Before we move another step toward Shen’s (and in part my own) reconstruction of the morbid execution carried out by a Paoge master named Lei Mingyuan, we ought to physically locate the man, his daughter Shuqing, and Hope. The wide setting is rural Sichuan’s small locales, where secret societies ran untrammeled and free to exert power. The fine details of the incident played out not just anywhere in Sichuan, but around the Chengdu Plain. The area in general, although relatively isolated in earlier times, has been and still is one of the most densely populated areas of inland China. It was also one of the most affluent, and in an earlier time the province of Sichuan was one of only two provinces with a dedicated governor-general: other provinces shared such administrators. Rice production was the largest in the upper Yangzi region, benefitting as it did from the Dujiangyan irrigation system, which was originally constructed in the third century BC and still helps to control the Min River. The result was (and is) an ecologically stable and attractive region (see map in the Introduction).
In modern scholarship the most important and influential study of Sichuan was made decades ago by anthropologist G. William Skinner. It deals mainly with marketing structures in the Chengdu Plain and provides an analytical model of the way local markets fit into local people’s needs and how everyday economic life was tied at many different levels to these market structures.2 After Skinner, a glaring need for a social-historical analysis of this area of Sichuan resulted in a new sort of research. My own work, published in 1993, answers a part of this need. I have provided a general picture of developments starting in the early Qing period, and my findings have focused on both the rising world of migrants at that time (a situation that has been characterized through the expression “filling up Sichuan with Hunan and Hubei people” [Huguang tian Sichuan]) and the related problem of shortages of arable land factored with steep population growth since the mid-Qing era.3 Thus few people in the last century can have claimed they were descendants of Sichuan natives.4
In late Ming and early Qing times the area was plagued by war. In 1644, for example, Zhang Xianzhong, leader of the peasant rebellion, took Sichuan and established a regime when so many people were killed during the war.5 But by the early 1700s, Sichuan’s economy recovered and the immigrants poured in. The newcomers, despite their other dialects and ingrained duties to their native lineages and temples, tended to be active and striving; they set up guilds and native-place associations; they built shrines, temples, and association halls to service their gods, sages, and ancestors.6 They became heads of their associations as well as leaders of their local communities; they established connections with court-appointed officials and helped to provide for security, militias, granaries, relief and orphanages, philanthropy, and so on. These associations and the endemic populist, charitable programs that drove them became in some sense more important than clans or even the state itself, making the area a fertile ground for secret societies like the Paoge.
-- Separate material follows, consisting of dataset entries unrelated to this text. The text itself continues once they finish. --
@[simp] theorem State.setEvaluator_headPort (s : State) (x : Option Evaluation) : (s.setEvaluator x).headPort = s.headPort := rfl
@[simp] theorem State.setEvaluator_traceQueue (s : State) (x : Option Evaluation) : (s.setEvaluator x).traceQueue = s.traceQueue := rfl
@[simp] theorem State.setEvaluator_evaluator (s : State) (x : Option Evaluation) : (s.setEvaluator x).evaluator = x := rfl
@[simp] theorem State.setEvaluator_pose (s : State) (x : Option Evaluation) : (s.setEvaluator x).pose = s.pose := rfl
@[simp] theorem State.setEvaluator_tubes (s : State) (x : Option Evaluation) : (s.setEvaluator x).tubes = s.tubes := rfl
@[simp] theorem State.setEvaluator_wall (s : State) (x : Option Evaluation) : (s.setEvaluator x).wall = s.wall := rfl
@[simp] theorem State.setEvaluator_drain (s : State) (x : Option Evaluation) : (s.setEvaluator x).drain = s.drain := rfl
@[simp] theorem State.setEvaluator_mill (s : State) (x : Option Evaluation) : (s.setEvaluator x).mill = s.mill := rfl
@[simp] theorem State.setEvaluator_agent (s : State) (x : Option Evaluation) : (s.setEvaluator x).agent = s.agent := rfl
@[simp] theorem State.setEvaluator_events (s : State) (x : Option Evaluation) : (s.setEvaluator x).events = s.events := rfl
@[simp] theorem State.setEvaluator_pending (s : State) (x : Option Evaluation) : (s.setEvaluator x).pending = s.pending := rfl

@[simp] theorem State.setPose_headPort (s : State) (x : PoseTracker) : (s.setPose x).headPort = s.headPort := rfl
@[simp] theorem State.setPose_traceQueue (s : State) (x : PoseTracker) : (s.setPose x).traceQueue = s.traceQueue := rfl
@[simp] theorem State.setPose_evaluator (s : State) (x : PoseTracker) : (s.setPose x).evaluator = s.evaluator := rfl
@[simp] theorem State.setPose_pose (s : State) (x : PoseTracker) : (s.setPose x).pose = x := rfl
@[simp] theorem State.setPose_tubes (s : State) (x : PoseTracker) : (s.setPose x).tubes = s.tubes := rfl
@[simp] theorem State.setPose_wall (s : State) (x : PoseTracker) : (s.setPose x).wall = s.wall := rfl
@[simp] theorem State.setPose_drain (s : State) (x : PoseTracker) : (s.setPose x).drain = s.drain := rfl
@[simp] theorem State.setPose_mill (s : State) (x : PoseTracker) : (s.setPose x).mill = s.mill := rfl
@[simp] theorem State.setPose_agent (s : State) (x : PoseTracker) : (s.setPose x).agent = s.agent := rfl
@[simp] theorem State.setPose_events (s : State) (x : PoseTracker) : (s.setPose x).events = s.events := rfl
@[simp] theorem State.setPose_pending (s : State) (x : PoseTracker) : (s.setPose x).pending = s.pending := rfl

@[simp] theorem State.setTubes_headPort (s : State) (x : TubeTracker) : (s.setTubes x).headPort = s.headPort := rfl
@[simp] theorem State.setTubes_traceQueue (s : State) (x : TubeTracker) : (s.setTubes x).traceQueue = s.traceQueue := rfl
@[simp] theorem State.setTubes_evaluator (s : State) (x : TubeTracker) : (s.setTubes x).evaluator = s.evaluator := rfl
@[simp] theorem State.setTubes_pose (s : State) (x : TubeTracker) : (s.setTubes x).pose = s.pose := rfl
@[simp] theorem State.setTubes_tubes (s : State) (x : TubeTracker) : (s.setTubes x).tubes = x := rfl
@[simp] theorem State.setTubes_wall (s : State) (x : TubeTracker) : (s.setTubes x).wall = s.wall := rfl
@[simp] theorem State.setTubes_drain (s : State) (x : TubeTracker) : (s.setTubes x).drain = s.drain := rfl
@[simp] theorem State.setTubes_mill (s : State) (x : TubeTracker) : (s.setTubes x).mill = s.mill := rfl
@[simp] theorem State.setTubes_agent (s : State) (x : TubeTracker) : (s.setTubes x).agent = s.agent := rfl
@[simp] theorem State.setTubes_events (s : State) (x : TubeTracker) : (s.setTubes x).events = s.events := rfl
@[simp] theorem State.setTubes_pending (s : State) (x : TubeTracker) : (s.setTubes x).pending = s.pending := rfl

@[simp] theorem State.setWall_headPort (s : State) (x : WallMap) : (s.setWall x).headPort = s.headPort := rfl
@[simp] theorem State.setWall_traceQueue (s : State) (x : WallMap) : (s.setWall x).traceQueue = s.traceQueue := rfl
@[simp] theorem State.setWall_evaluator (s : State) (x : WallMap) : (s.setWall x).evaluator = s.evaluator := rfl
@[simp] theorem State.setWall_pose (s : State) (x : WallMap) : (s.setWall x).pose = s.pose := rfl
@[simp] theorem State.setWall_tubes (s : State) (x : WallMap) : (s.setWall x).tubes = s.tubes := rfl
@[simp] theorem State.setWall_wall (s : State) (x : WallMap) : (s.setWall x).wall = x := rfl
@[simp] theorem State.setWall_drain (s : State) (x : WallMap) : (s.setWall x).drain = s.drain := rfl
@[simp] theorem State.setWall_mill (s : State) (x : WallMap) : (s.setWall x).mill = s.mill := rfl
@[simp] theorem State.setWall_agent (s : State) (x : WallMap) : (s.setWall x).agent = s.agent := rfl
@[simp] theorem State.setWall_events (s : State) (x : WallMap) : (s.setWall x).events = s.events := rfl
@[simp] theorem State.setWall_pending (s : State) (x : WallMap) : (s.setWall x).pending = s.pending := rfl
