-- ==== Sys2Proof/Laws/Tables.lean ====
section
/-! SUPPORT. Fixed tables, saturating counts and clamps, and the two contexts: what each operation on them answers. -/

namespace Sys2Proof.Machine

@[simp] theorem tableGet_tableSet_same {α : Type} {n : Nat} (v : Vector α n) (i : Fin n) (x : α) :
    tableGet (tableSet v i x) i = x := by
  simp [tableGet, tableSet]

theorem tableGet_tableSet_other {α : Type} {n : Nat} (v : Vector α n) {i j : Fin n} (x : α) (h : j ≠ i) :
    tableGet (tableSet v i x) j = tableGet v j := by
  have hv : i.val ≠ j.val := fun e => h (Fin.ext e.symm)
  simp [tableGet, tableSet, hv]

@[simp] theorem tableGet_tableMod_same {α : Type} {n : Nat} (v : Vector α n) (i : Fin n) (f : α → α) :
    tableGet (tableMod v i f) i = f (tableGet v i) := by
  simp [tableMod]

theorem tableGet_tableMod_other {α : Type} {n : Nat} (v : Vector α n) {i j : Fin n} (f : α → α) (h : j ≠ i) :
    tableGet (tableMod v i f) j = tableGet v j := by
  simp [tableMod, tableGet_tableSet_other v _ h]

theorem satAdd_le (cap n k : Nat) : satAdd cap n k ≤ cap := Nat.min_le_left _ _

theorem satInc_le (cap n : Nat) : satInc cap n ≤ cap := satAdd_le cap n 1

theorem satInc_pos {cap n : Nat} (h : 1 ≤ cap) : 1 ≤ satInc cap n := by
  unfold satInc satAdd; omega

theorem clamp_mem {lo hi : Nat} (n : Nat) (h : lo ≤ hi) : lo ≤ clamp lo hi n ∧ clamp lo hi n ≤ hi := by
  unfold clamp; omega

theorem clamp_of_mem {lo hi n : Nat} (h₁ : lo ≤ n) (h₂ : n ≤ hi) : clamp lo hi n = n := by
  unfold clamp; omega

@[simp] theorem otherCtx_otherCtx (c : Ctx) : otherCtx (otherCtx c) = c := by cases c <;> rfl

theorem otherCtx_ne (c : Ctx) : otherCtx c ≠ c := by cases c <;> decide

@[simp] theorem TubeTracker.get_put_same (t : TubeTracker) (c : Ctx) (x : Option Tube) : (t.put c x).get c = x := by
  cases c <;> rfl

@[simp] theorem TubeTracker.get_put_other (t : TubeTracker) (c : Ctx) (x : Option Tube) :
    (t.put c x).get (otherCtx c) = t.get (otherCtx c) := by
  cases c <;> rfl

@[simp] theorem tubeAt_putTube_same (c : Ctx) (x : Option Tube) (s : State) : tubeAt (putTube c x s) c = x := by
  cases c <;> rfl

@[simp] theorem tubeAt_putTube_other (c : Ctx) (x : Option Tube) (s : State) :
    tubeAt (putTube c x s) (otherCtx c) = tubeAt s (otherCtx c) := by
  cases c <;> rfl

/-- A tube record changed by `f`: absent stays absent. -/
theorem tubeAt_modTube_same (c : Ctx) (f : Tube → Tube) (s : State) : tubeAt (modTube c f s) c = (tubeAt s c).map f := by
  unfold modTube
  cases h : tubeAt s c <;> simp [h]

theorem tubeAt_modTube_other (c : Ctx) (f : Tube → Tube) (s : State) :
    tubeAt (modTube c f s) (otherCtx c) = tubeAt s (otherCtx c) := by
  unfold modTube
  cases h : tubeAt s c <;> simp

end Sys2Proof.Machine
end

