@[simp] theorem decideMirror_headPort (m : MirrorFrame) (s : State) : (decideMirror m s).headPort = s.headPort := by
  simp only [decideMirror]; split <;> (try split) <;> simp
@[simp] theorem decideMirror_traceQueue (m : MirrorFrame) (s : State) : (decideMirror m s).traceQueue = s.traceQueue := by
  simp only [decideMirror]; split <;> (try split) <;> simp
@[simp] theorem decideMirror_evaluator (m : MirrorFrame) (s : State) : (decideMirror m s).evaluator = s.evaluator := by
  simp only [decideMirror]; split <;> (try split) <;> simp
@[simp] theorem decideMirror_pose (m : MirrorFrame) (s : State) : (decideMirror m s).pose = s.pose := by
  simp only [decideMirror]; split <;> (try split) <;> simp
@[simp] theorem decideMirror_wall (m : MirrorFrame) (s : State) : (decideMirror m s).wall = s.wall := by
  simp only [decideMirror]; split <;> (try split) <;> simp
@[simp] theorem decideMirror_drain (m : MirrorFrame) (s : State) : (decideMirror m s).drain = s.drain := by
  simp only [decideMirror]; split <;> (try split) <;> simp
@[simp] theorem decideMirror_agent (m : MirrorFrame) (s : State) : (decideMirror m s).agent = s.agent := by
  simp only [decideMirror]; split <;> (try split) <;> simp
@[simp] theorem decideMirror_pending (m : MirrorFrame) (s : State) : (decideMirror m s).pending = s.pending := by
  simp only [decideMirror]; split <;> (try split) <;> simp
@[simp] theorem decideMirror_tubes (m : MirrorFrame) (s : State) : (decideMirror m s).tubes = s.tubes := by
  simp only [decideMirror]; split <;> (try split) <;> simp
@[simp] theorem decideMirror_events (m : MirrorFrame) (s : State) : (decideMirror m s).events = s.events := by
  simp only [decideMirror]; split <;> (try split) <;> simp

@[simp] theorem compareSnapshot_headPort (h : HeadNo) (s : State) : (compareSnapshot h s).headPort = s.headPort := by
  unfold compareSnapshot; split <;> simp
@[simp] theorem compareSnapshot_traceQueue (h : HeadNo) (s : State) : (compareSnapshot h s).traceQueue = s.traceQueue := by
  unfold compareSnapshot; split <;> simp
@[simp] theorem compareSnapshot_evaluator (h : HeadNo) (s : State) : (compareSnapshot h s).evaluator = s.evaluator := by
  unfold compareSnapshot; split <;> simp
@[simp] theorem compareSnapshot_pose (h : HeadNo) (s : State) : (compareSnapshot h s).pose = s.pose := by
  unfold compareSnapshot; split <;> simp
@[simp] theorem compareSnapshot_wall (h : HeadNo) (s : State) : (compareSnapshot h s).wall = s.wall := by
  unfold compareSnapshot; split <;> simp
@[simp] theorem compareSnapshot_drain (h : HeadNo) (s : State) : (compareSnapshot h s).drain = s.drain := by
  unfold compareSnapshot; split <;> simp
@[simp] theorem compareSnapshot_agent (h : HeadNo) (s : State) : (compareSnapshot h s).agent = s.agent := by
  unfold compareSnapshot; split <;> simp
@[simp] theorem compareSnapshot_pending (h : HeadNo) (s : State) : (compareSnapshot h s).pending = s.pending := by
  unfold compareSnapshot; split <;> simp

/-! ### What an occurrence does to the records -/

@[simp] theorem captureFailed_records (k : EventKind) (d : Detail) (s : State) :
    (captureFailed k d s).events.records = s.events.records := by
  unfold captureFailed; split <;> rfl

@[simp] theorem captureFailed_snapshots (k : EventKind) (d : Detail) (s : State) :
    (captureFailed k d s).events.snapshots = s.events.snapshots := by
  unfold captureFailed; split <;> rfl

/-- An occurrence changes one record, by `EventRecord.occur`. -/
@[simp] theorem countOccurrence_records (k : EventKind) (d : Detail) (s : State) :
    (countOccurrence k d s).events.records = tableMod s.events.records k.index (EventRecord.occur s.now) := by
  simp only [countOccurrence]; split <;> simp

@[simp] theorem countOccurrence_snapshots (k : EventKind) (d : Detail) (s : State) :
    (countOccurrence k d s).events.snapshots = s.events.snapshots := by
  simp only [countOccurrence]; split <;> simp

/-- A NOTICE offered joins its queue, or is dropped, counted, and NOTICE_LOST occurs. -/
theorem offerNotice_cases (n : Notice) (s : State) :
    (s.mill.noticeQ.length < noticeCap ∧ offerNotice n s = s.setMill { s.mill with noticeQ := s.mill.noticeQ ++ [n] }) ∨
    (noticeCap ≤ s.mill.noticeQ.length ∧
      offerNotice n s = countOccurrence .noticeLost (.kind n.kind) (countDropped noticeClass s)) := by
  unfold offerNotice
  split
  · exact Or.inl ⟨‹_›, rfl⟩
  · exact Or.inr ⟨by omega, rfl⟩

/-- An occurrence is counted, and a NOTICE of it offered when it sets the flag of a record that reports. -/
theorem raise_cases (k : EventKind) (d : Detail) (s : State) :
    raise k d s = countOccurrence k d s ∨
    ((tableGet s.events.records k.index).flag = false ∧ (tableGet s.events.records k.index).report = true ∧
      k ≠ .noticeLost ∧
      raise k d s = offerNotice (noticeOf .occurrence k (some d) (countOccurrence k d s)) (countOccurrence k d s)) := by
  simp only [raise]
  split
  · rename_i h
    simp only [Bool.and_eq_true, Bool.not_eq_true', bne_iff_ne, ne_eq] at h
    exact Or.inr ⟨h.1.1, h.1.2, h.2, rfl⟩
  · exact Or.inl rfl

/-- A SUMMARY frame offered joins its queue, or is dropped, counted, and SUMMARY_LOST occurs. -/
theorem offerSummary_cases (f : SummaryFrame) (s : State) :
    (s.mill.summaryQ.length < summaryCap ∧
      offerSummary f s = s.setMill { s.mill with summaryQ := s.mill.summaryQ ++ [f] }) ∨
    (summaryCap ≤ s.mill.summaryQ.length ∧
      offerSummary f s = raise .summaryLost f.lostDetail (countDropped summaryClass s)) := by
  unfold offerSummary
  split
  · exact Or.inl ⟨‹_›, rfl⟩
  · exact Or.inr ⟨by omega, rfl⟩

/-- A RESPONSE offered joins its queue, or is held with its request. -/
theorem respond_cases (request : Request) (response : Response) (s : State) :
    (s.mill.responseQ.length < responseCap ∧
      respond request response s = s.setMill { s.mill with responseQ := s.mill.responseQ ++ [response] }) ∨
    (responseCap ≤ s.mill.responseQ.length ∧
      respond request response s =
        s.setAgent { s.agent with processing := some { request := request, response := response } }) := by
  unfold respond
  split
  · exact Or.inl ⟨‹_›, rfl⟩
  · exact Or.inr ⟨by omega, rfl⟩

/-- An occurrence sets the flag, raises the count from 0 to 1 or holds it in range, and leaves no time absent. -/
theorem EventRecord.occur_spec (now : Time) (r : EventRecord) :
    (r.occur now).flag = true ∧ (r.occur now).count = min 65535 (r.count + 1) ∧ (r.occur now).lastTime = some now ∧
    (r.occur now).firstTime = (if r.count = 0 then some now else r.firstTime) ∧
    (r.occur now).severity = r.severity ∧ (r.occur now).report = r.report :=
  ⟨rfl, rfl, rfl, rfl, rfl, rfl⟩
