/-- R102: the lead closes the next rings as long as it has passed them, `n` at most. -/
theorem closeByLead_iterate {s : State} {c : Ctx} {t : Tube} (tube : tubeAt s c = some t) (x : Int) (time : Time) (n : Nat) :
    ∃ k, closeByLead c x time n s = (closeNext c time)^[k] s ∧ k ≤ n ∧
      (∀ b, t.nextRing ≤ b → b < t.nextRing + k → LeadCloses t x b) ∧ (k = n ∨ ¬LeadCloses t x (t.nextRing + k)) := by
  induction n generalizing s t with
  | zero => exact ⟨0, rfl, Nat.le_refl 0, fun b _ _ => by omega, .inl rfl⟩
  | succ n ih =>
    unfold closeByLead
    rw [tube]
    by_cases closes : LeadCloses t x t.nextRing
    · obtain ⟨y, first⟩ := closeNext_iterate tube time 1
      obtain ⟨closed, digest, worst, rfl⟩ := first.same
      obtain ⟨k, iterate, le, before, stop⟩ := ih first.tube
      refine ⟨k + 1, (if_pos closes).trans ?_, Nat.succ_le_succ le, fun b from_next below => ?_, ?_⟩
      · rw [← closeNext_some tube time]
        exact iterate
      · obtain rfl | later := Nat.eq_or_lt_of_le from_next
        · exact closes
        · exact before b later (by change b < t.nextRing + 1 + k; omega)
      · rw [show t.nextRing + (k + 1) = t.nextRing + 1 + k by omega]
        exact stop.imp_left (congrArg (· + 1))
    · exact ⟨0, if_neg closes, Nat.zero_le _, fun b _ _ => by omega, .inr closes⟩

/-- R102: the rings that an accepted sample closes. -/
theorem closeRingsByLead_iterate {s : State} {c : Ctx} {t : Tube} (active : activeCtx s = some c)
    (tube : tubeAt s c = some t) (f : Sample) {x : Int} (leads : lead t f.travel = some x) :
    ∃ k, closeRingsByLead f s = (closeNext c f.timestamp)^[k] s ∧
      (∀ b, t.nextRing ≤ b → b < t.nextRing + k → LeadCloses t x b) ∧ ¬LeadCloses t x (t.nextRing + k) := by
  obtain ⟨k, iterate, le, before, stop⟩ := closeByLead_iterate tube x f.timestamp (ringLimit t - t.nextRing)
  refine ⟨k, ?_, before, fun closes => ?_⟩
  · unfold closeRingsByLead
    rw [active]
    simp only
    rw [tube]
    simp only
    rw [leads]
    exact iterate
  · obtain all | held := stop
    · have := closes.1
      omega
    · exact held closes

/-! ### The highest bin that counts a reading (R104) -/

theorem find?_eq_some_of_unique {α : Type} {p : α → Bool} {l : List α} {z : α} (mem : z ∈ l) (hz : p z = true)
    (unique : ∀ y ∈ l, p y = true → y = z) : l.find? p = some z := by
  cases found : l.find? p with
  | none => exact absurd hz (List.find?_eq_none.mp found z mem)
  | some y => rw [unique y (List.mem_of_find?_eq_some found) (List.find?_some found)]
By way of contrast to the warm and productive Chengdu Plain, it is easy to imagine that in North China in the harsh winter it became increasingly difficult for households the more isolated from each other they were. Farming settlements in the north were therefore arranged cheek to jowl to fend off the demands of the environment. But people in the Chengdu Plain did not have such a problem. Settlement patterns in the more dispersed and much more commercialized Chengdu Plain saw looser relationships, and families lived relatively more independently. Strictly speaking, grouped families there should not be called villages; the term settlements might be more appropriate.7 Such interrelationships among settlements provided advantageous conditions for trade in the Chengdu Plain. In addition, the ubiquitous bamboo groves created a stable living environment, and good wells were plentiful. At the edges of the groves, other trees and crops were also planted, such as fruits and vegetables, offering a variety of agricultural products for trade in cash and food. Chickens prowled for food in the bamboo groves; ducks and geese wandered in paddy fields or ditches. If a stranger approached a house, a dog would bark. And out at the edges of the groves, farmers buried their venerated dead. The pattern of life, close to the fields, was an expected combination of work, daily routines, and tending to ecological systems (Figure 1.1). Lu Yongji, magistrate of Mianzhu county (Mianzhu xian) during the Kangxi period (1662–1722), wrote in one of his poems that “villages were withered and fallen after the war, and half the residents came from Hubei. Houses were built in the bamboo groves, and neighbors could see each other over the short distance.”8 On every anniversary of the death of their ancestors, family members and relatives went to the graves for rituals.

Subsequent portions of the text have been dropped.